RECORDED INFORMATION section start
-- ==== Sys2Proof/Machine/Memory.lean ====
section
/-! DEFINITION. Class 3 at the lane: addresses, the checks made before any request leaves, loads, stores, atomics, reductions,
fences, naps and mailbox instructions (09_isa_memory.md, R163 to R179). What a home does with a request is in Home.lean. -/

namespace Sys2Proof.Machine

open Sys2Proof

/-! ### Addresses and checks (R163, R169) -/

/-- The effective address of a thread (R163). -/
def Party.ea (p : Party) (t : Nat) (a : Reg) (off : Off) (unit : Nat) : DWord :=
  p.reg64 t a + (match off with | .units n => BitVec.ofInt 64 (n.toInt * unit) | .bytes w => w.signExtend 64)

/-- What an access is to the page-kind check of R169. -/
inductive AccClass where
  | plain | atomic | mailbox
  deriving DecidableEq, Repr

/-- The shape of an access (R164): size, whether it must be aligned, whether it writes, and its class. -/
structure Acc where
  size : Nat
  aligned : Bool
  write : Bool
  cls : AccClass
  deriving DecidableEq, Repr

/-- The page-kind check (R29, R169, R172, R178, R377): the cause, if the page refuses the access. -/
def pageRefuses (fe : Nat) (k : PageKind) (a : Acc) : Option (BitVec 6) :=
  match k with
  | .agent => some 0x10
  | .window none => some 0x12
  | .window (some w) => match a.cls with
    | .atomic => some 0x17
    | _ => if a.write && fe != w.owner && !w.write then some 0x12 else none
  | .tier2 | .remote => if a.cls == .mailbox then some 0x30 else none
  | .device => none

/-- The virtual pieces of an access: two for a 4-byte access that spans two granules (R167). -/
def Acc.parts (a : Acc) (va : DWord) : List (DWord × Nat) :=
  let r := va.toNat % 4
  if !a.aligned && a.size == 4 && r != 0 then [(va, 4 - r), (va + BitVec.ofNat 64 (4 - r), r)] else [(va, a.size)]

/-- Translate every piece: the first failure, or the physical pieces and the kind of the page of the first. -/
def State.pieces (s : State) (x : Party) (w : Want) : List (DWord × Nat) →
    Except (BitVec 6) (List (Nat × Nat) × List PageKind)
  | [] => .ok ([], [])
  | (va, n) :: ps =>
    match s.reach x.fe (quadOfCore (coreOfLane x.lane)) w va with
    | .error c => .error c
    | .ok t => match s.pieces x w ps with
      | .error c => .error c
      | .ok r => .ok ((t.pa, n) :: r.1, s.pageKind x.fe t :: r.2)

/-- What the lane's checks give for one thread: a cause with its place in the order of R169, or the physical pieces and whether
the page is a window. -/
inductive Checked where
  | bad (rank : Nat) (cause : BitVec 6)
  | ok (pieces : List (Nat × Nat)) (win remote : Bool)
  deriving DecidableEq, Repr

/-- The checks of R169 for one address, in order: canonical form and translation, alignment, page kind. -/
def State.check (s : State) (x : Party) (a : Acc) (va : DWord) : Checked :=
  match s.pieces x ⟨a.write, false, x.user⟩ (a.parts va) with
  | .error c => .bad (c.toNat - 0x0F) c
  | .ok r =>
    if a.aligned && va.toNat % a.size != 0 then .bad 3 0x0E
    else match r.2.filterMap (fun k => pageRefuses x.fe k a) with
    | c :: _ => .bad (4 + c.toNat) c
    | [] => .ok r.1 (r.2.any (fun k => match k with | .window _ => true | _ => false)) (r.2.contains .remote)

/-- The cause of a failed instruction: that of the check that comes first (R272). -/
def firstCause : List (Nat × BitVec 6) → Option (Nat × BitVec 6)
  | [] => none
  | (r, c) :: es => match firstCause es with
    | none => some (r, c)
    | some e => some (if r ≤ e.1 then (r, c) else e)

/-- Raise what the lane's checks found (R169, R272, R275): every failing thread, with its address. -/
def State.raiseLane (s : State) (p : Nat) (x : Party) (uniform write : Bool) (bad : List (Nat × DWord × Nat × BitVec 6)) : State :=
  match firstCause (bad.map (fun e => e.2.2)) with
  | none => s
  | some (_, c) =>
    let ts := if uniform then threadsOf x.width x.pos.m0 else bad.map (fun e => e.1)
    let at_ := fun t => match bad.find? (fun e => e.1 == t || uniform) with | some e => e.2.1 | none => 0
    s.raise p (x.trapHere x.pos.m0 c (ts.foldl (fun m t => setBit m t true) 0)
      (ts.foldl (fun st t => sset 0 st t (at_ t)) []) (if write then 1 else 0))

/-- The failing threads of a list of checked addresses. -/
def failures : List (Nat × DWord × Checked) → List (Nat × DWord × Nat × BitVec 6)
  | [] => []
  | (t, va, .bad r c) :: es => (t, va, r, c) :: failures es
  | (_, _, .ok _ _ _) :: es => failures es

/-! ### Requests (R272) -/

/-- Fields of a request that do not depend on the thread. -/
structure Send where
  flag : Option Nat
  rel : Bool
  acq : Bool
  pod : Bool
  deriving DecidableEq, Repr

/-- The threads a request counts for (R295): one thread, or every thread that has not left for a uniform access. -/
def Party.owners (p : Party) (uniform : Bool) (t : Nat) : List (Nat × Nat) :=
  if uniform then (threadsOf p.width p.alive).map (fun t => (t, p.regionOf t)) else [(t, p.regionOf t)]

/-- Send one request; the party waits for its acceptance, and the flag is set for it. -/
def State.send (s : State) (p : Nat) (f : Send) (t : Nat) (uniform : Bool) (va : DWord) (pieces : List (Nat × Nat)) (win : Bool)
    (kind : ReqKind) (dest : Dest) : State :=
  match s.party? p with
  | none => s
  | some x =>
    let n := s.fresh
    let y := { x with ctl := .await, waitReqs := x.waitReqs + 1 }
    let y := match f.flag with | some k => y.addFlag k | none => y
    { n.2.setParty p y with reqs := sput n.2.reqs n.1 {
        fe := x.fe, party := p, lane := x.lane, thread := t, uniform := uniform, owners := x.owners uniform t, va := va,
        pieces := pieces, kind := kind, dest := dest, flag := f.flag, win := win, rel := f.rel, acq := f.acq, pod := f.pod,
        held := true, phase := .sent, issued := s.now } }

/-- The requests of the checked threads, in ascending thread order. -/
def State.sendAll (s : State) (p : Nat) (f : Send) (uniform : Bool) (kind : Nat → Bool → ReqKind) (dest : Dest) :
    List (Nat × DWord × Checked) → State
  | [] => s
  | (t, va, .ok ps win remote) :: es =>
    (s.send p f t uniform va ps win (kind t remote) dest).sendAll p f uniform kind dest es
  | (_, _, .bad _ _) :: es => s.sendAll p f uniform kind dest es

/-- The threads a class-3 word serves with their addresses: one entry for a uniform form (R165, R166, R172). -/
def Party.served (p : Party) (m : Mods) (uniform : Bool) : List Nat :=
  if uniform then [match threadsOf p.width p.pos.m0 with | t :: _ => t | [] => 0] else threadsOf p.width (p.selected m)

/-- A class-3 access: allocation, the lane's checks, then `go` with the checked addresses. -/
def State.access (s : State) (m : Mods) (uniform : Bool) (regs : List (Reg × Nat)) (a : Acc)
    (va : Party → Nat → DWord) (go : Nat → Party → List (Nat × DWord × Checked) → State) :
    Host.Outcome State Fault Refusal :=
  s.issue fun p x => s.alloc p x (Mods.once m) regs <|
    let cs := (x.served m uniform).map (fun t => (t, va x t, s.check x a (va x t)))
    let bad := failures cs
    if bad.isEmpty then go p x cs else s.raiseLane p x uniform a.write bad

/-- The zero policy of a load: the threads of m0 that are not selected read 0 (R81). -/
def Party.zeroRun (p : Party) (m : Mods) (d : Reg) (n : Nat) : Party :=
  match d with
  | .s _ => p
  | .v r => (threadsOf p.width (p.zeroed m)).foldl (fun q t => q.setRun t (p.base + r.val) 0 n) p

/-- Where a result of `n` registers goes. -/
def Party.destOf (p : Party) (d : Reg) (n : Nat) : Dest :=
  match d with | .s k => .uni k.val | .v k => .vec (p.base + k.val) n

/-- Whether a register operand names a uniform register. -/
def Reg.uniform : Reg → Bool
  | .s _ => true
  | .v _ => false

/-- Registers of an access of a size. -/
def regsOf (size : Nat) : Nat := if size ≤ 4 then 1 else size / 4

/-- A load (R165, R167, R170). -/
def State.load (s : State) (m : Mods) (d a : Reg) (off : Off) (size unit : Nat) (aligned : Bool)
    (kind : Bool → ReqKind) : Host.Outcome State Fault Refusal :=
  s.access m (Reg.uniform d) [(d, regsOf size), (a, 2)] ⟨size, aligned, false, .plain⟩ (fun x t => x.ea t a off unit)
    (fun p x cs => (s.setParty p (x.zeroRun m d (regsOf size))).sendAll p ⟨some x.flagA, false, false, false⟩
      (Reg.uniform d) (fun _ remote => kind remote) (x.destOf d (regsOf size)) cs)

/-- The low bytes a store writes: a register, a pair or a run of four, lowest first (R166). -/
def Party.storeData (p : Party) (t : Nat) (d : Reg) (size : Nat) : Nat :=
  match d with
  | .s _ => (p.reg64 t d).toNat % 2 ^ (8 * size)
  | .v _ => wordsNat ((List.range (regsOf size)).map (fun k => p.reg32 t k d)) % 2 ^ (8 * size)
RECORDED INFORMATION section end
WHAT THIS TASK INVOLVES: Where a line of the data above includes the string "remote", pull it out.

OUTPUT FOR THIS TASK:
  | .tier2 | .remote => if a.cls == .mailbox then some 0x30 else none
  | ok (pieces : List (Nat × Nat)) (win remote : Bool)
    | [] => .ok r.1 (r.2.any (fun k => match k with | .window _ => true | _ => false)) (r.2.contains .remote)
  | (t, va, .ok ps win remote) :: es =>
    (s.send p f t uniform va ps win (kind t remote) dest).sendAll p f uniform kind dest es
      (Reg.uniform d) (fun _ remote => kind remote) (x.destOf d (regsOf size)) cs)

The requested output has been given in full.